● **Problem to work on**: Set down, please, exactly the lines below that run from the line with "have hplaced : m1.setDport" to the line with "have hafter := hsilent.trans", both lines included.

● **Data**:
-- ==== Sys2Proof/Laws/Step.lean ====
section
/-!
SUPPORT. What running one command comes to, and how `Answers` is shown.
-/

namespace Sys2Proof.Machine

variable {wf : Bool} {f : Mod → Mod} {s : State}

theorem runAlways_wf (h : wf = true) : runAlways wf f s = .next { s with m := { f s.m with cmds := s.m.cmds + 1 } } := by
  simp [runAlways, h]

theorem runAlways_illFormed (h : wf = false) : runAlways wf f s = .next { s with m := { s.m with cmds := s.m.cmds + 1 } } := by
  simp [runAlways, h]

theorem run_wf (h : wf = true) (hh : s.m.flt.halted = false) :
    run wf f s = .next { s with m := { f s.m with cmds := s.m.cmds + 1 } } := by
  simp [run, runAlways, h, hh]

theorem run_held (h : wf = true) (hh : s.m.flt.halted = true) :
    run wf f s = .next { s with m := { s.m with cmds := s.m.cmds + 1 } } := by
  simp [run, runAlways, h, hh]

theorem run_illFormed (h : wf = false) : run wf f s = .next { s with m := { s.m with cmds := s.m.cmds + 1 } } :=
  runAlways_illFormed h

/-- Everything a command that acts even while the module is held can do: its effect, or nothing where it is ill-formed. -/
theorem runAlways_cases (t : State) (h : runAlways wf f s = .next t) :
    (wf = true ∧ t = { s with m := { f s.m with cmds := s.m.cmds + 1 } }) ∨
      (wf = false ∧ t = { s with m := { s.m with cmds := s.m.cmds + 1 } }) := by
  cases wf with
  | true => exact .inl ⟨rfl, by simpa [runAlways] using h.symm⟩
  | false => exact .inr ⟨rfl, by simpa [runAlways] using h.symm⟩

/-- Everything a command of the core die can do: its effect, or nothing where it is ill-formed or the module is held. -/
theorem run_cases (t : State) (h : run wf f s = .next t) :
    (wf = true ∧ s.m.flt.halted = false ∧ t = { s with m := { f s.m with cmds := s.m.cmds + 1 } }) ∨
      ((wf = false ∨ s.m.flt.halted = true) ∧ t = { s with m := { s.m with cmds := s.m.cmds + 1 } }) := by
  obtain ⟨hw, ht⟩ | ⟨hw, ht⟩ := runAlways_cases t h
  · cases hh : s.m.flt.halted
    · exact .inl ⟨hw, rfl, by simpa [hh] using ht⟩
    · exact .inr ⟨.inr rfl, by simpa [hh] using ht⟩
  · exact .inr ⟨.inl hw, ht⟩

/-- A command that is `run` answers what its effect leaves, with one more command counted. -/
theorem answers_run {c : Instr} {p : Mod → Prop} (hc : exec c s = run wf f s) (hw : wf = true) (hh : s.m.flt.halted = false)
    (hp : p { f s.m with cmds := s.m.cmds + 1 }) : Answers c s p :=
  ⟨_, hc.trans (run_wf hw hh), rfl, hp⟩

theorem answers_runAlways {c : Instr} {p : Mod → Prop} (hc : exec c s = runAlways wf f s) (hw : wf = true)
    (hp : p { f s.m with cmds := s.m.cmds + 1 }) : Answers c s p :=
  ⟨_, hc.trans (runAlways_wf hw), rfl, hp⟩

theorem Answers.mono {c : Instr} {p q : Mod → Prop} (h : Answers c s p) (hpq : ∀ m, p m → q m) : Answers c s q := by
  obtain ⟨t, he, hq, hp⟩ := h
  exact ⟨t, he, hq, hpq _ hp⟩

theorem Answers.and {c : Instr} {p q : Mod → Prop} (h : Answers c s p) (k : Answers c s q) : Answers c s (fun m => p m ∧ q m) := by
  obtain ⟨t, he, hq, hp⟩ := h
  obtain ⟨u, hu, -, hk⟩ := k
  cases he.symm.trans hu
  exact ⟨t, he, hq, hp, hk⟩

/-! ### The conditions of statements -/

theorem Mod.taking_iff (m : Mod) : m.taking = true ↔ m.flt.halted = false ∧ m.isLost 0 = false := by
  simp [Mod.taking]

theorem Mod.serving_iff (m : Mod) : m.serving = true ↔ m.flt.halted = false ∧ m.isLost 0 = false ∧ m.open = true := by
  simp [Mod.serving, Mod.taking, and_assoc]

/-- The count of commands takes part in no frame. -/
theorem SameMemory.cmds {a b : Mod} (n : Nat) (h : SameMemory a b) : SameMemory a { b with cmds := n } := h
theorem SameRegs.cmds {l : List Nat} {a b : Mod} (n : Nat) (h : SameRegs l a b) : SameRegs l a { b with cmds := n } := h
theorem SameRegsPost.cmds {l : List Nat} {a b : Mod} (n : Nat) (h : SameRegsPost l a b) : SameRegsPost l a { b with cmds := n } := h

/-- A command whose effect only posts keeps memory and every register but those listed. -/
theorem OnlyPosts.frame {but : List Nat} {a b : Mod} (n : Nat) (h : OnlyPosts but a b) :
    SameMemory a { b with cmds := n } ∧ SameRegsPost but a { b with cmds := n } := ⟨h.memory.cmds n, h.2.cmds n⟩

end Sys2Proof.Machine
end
--
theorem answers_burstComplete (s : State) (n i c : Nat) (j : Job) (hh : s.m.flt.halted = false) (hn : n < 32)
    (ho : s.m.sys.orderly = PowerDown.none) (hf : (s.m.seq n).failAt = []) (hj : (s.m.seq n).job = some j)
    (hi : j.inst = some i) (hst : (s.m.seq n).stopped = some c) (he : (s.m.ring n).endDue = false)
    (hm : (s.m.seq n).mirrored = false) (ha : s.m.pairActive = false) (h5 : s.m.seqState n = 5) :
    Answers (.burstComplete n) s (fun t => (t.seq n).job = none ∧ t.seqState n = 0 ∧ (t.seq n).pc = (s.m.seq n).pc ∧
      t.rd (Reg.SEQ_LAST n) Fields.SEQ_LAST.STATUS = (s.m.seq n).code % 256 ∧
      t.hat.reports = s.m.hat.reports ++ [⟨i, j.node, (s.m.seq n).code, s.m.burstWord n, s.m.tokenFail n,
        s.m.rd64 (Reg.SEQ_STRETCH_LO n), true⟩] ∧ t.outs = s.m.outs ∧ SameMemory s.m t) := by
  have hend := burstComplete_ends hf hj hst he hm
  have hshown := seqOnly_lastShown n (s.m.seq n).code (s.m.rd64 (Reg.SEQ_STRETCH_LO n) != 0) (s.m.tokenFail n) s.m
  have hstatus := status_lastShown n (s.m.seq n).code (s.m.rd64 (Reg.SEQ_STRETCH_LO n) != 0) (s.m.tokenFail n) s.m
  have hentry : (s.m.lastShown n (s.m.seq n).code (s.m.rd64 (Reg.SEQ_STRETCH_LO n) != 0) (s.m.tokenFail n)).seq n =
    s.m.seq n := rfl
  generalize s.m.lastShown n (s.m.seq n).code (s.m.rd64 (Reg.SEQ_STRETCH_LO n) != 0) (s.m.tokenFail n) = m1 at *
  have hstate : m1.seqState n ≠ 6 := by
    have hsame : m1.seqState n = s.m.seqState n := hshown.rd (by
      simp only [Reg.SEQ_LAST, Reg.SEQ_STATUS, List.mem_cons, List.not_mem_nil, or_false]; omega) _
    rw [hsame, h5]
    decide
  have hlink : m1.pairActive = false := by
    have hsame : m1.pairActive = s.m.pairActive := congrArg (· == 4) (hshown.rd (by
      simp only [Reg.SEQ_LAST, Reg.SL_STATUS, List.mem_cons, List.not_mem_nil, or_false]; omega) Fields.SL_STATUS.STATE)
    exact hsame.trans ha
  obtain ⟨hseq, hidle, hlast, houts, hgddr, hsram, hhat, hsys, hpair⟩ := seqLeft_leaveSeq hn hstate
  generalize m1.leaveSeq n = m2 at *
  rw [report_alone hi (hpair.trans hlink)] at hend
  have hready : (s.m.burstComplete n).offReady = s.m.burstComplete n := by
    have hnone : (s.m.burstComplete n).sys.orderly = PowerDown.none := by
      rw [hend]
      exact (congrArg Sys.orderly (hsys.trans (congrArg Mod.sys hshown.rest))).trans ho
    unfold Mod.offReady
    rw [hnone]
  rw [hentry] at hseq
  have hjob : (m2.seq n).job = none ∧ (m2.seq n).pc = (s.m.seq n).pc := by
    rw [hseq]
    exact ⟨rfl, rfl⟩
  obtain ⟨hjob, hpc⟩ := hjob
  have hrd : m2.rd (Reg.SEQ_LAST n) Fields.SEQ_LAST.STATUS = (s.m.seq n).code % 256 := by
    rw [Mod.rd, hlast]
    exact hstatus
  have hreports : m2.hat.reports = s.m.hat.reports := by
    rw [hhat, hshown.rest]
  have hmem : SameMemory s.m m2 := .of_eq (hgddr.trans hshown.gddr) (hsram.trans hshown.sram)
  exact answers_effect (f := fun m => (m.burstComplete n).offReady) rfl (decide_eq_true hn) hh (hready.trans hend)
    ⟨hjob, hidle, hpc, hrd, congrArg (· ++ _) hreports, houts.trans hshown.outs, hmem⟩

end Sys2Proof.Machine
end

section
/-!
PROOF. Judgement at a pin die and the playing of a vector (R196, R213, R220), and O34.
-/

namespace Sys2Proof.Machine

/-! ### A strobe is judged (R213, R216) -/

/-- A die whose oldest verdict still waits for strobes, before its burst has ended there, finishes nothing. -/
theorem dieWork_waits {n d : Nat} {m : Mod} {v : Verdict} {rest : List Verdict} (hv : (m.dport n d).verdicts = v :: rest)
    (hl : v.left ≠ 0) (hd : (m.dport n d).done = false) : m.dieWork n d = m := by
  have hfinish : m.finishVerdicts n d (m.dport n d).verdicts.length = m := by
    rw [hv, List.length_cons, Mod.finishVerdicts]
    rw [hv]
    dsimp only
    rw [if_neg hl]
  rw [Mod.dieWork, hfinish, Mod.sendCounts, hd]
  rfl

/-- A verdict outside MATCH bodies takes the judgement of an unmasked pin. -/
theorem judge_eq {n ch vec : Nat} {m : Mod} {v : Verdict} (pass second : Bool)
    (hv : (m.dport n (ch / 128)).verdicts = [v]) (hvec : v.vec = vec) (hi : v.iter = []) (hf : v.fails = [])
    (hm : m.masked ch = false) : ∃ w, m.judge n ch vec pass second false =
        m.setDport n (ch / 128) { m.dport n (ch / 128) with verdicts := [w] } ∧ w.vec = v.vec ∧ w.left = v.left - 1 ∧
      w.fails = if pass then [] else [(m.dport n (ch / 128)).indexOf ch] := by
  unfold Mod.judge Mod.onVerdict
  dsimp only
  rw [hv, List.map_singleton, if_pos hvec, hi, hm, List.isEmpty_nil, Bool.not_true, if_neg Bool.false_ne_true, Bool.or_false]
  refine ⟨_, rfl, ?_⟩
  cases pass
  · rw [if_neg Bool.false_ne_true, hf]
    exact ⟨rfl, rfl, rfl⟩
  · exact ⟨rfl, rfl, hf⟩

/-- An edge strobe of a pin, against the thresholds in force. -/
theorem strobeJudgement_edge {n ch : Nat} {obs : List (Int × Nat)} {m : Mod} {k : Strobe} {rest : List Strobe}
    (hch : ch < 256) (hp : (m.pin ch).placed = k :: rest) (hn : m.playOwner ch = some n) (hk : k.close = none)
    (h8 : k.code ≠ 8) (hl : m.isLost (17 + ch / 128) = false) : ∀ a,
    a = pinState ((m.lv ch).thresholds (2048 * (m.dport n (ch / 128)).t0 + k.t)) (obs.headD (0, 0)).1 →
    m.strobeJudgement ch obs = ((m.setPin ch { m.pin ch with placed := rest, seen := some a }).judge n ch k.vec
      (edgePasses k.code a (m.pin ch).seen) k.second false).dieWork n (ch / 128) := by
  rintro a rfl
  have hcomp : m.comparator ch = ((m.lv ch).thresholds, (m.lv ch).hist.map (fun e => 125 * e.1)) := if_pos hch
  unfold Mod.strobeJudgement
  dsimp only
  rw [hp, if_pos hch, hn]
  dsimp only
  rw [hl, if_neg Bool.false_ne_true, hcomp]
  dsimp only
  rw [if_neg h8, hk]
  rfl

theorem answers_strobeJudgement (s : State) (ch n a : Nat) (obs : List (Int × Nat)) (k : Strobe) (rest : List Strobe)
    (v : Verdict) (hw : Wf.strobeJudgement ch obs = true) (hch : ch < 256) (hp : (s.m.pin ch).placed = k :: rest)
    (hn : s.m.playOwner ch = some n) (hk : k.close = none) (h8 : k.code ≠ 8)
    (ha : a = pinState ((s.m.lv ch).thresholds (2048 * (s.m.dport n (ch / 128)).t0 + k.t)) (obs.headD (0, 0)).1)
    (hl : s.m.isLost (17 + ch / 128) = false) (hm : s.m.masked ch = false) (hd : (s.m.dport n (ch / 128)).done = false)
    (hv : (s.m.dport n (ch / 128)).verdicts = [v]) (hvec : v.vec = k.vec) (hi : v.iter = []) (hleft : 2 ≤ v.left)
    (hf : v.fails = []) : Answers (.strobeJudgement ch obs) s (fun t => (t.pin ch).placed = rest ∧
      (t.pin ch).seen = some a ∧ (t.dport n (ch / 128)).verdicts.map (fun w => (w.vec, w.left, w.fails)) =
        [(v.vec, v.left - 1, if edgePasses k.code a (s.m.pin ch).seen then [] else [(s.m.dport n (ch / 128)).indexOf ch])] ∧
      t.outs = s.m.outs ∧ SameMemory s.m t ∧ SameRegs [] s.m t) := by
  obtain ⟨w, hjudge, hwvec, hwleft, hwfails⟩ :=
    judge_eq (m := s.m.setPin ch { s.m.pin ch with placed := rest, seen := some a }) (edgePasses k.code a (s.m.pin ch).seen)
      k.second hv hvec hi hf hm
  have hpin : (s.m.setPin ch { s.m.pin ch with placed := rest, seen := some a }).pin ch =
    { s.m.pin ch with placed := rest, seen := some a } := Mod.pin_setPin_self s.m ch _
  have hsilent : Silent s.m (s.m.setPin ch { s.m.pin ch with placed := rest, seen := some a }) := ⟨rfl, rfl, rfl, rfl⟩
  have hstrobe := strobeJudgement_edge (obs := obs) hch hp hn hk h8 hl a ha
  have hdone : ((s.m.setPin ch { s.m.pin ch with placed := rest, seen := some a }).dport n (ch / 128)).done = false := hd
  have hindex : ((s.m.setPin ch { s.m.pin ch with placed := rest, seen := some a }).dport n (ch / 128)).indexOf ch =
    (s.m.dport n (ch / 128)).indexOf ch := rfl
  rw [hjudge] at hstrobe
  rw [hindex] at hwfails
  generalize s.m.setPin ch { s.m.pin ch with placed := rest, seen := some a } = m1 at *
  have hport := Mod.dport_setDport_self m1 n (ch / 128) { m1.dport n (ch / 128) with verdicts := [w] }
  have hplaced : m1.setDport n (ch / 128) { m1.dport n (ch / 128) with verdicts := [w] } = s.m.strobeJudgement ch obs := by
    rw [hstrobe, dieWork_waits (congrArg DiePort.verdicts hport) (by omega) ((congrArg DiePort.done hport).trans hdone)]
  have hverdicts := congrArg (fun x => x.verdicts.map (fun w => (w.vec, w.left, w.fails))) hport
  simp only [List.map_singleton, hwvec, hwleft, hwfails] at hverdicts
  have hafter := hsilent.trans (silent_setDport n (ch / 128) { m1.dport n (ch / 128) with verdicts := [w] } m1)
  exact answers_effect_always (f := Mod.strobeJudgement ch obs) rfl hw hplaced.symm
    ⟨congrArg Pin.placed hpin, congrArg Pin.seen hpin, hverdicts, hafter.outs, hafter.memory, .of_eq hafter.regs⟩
==
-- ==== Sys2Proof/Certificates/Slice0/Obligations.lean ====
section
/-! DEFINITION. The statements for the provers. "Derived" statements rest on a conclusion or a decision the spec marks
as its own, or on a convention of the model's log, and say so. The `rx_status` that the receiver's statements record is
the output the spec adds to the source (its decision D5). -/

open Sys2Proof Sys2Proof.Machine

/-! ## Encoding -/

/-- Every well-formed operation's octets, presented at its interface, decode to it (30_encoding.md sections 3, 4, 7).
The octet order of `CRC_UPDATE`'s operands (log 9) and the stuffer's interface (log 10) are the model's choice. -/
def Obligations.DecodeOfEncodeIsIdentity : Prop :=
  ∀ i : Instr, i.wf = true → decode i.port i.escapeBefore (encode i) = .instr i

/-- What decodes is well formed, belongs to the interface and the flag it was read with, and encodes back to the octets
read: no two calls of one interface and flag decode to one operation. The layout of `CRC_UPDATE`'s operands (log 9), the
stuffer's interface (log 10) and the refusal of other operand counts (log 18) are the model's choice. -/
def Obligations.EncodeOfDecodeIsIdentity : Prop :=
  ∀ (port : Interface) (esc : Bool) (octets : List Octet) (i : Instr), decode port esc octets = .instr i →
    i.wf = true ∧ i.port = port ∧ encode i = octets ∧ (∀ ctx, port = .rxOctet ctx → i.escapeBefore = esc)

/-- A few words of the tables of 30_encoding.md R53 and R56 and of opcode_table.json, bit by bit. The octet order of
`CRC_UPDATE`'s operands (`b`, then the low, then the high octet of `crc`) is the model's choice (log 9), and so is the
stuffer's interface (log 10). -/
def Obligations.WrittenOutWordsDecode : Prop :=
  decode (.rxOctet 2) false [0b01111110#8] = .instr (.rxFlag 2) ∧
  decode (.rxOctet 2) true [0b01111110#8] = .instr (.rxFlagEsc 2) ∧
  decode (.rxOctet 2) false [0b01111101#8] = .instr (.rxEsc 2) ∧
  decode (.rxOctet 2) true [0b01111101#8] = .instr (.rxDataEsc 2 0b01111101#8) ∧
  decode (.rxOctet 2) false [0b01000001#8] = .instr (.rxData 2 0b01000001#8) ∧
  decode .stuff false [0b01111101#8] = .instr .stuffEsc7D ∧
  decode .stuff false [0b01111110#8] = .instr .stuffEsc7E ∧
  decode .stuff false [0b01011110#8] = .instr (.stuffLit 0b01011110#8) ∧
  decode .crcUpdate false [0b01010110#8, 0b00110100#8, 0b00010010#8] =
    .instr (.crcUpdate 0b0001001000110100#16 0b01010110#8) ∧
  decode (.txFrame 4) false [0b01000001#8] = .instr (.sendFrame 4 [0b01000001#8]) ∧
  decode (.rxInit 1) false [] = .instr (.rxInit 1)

● **Task response**:
  have hplaced : m1.setDport n (ch / 128) { m1.dport n (ch / 128) with verdicts := [w] } = s.m.strobeJudgement ch obs := by
    rw [hstrobe, dieWork_waits (congrArg DiePort.verdicts hport) (by omega) ((congrArg DiePort.done hport).trans hdone)]
  have hverdicts := congrArg (fun x => x.verdicts.map (fun w => (w.vec, w.left, w.fails))) hport
  simp only [List.map_singleton, hwvec, hwleft, hwfails] at hverdicts
  have hafter := hsilent.trans (silent_setDport n (ch / 128) { m1.dport n (ch / 128) with verdicts := [w] } m1)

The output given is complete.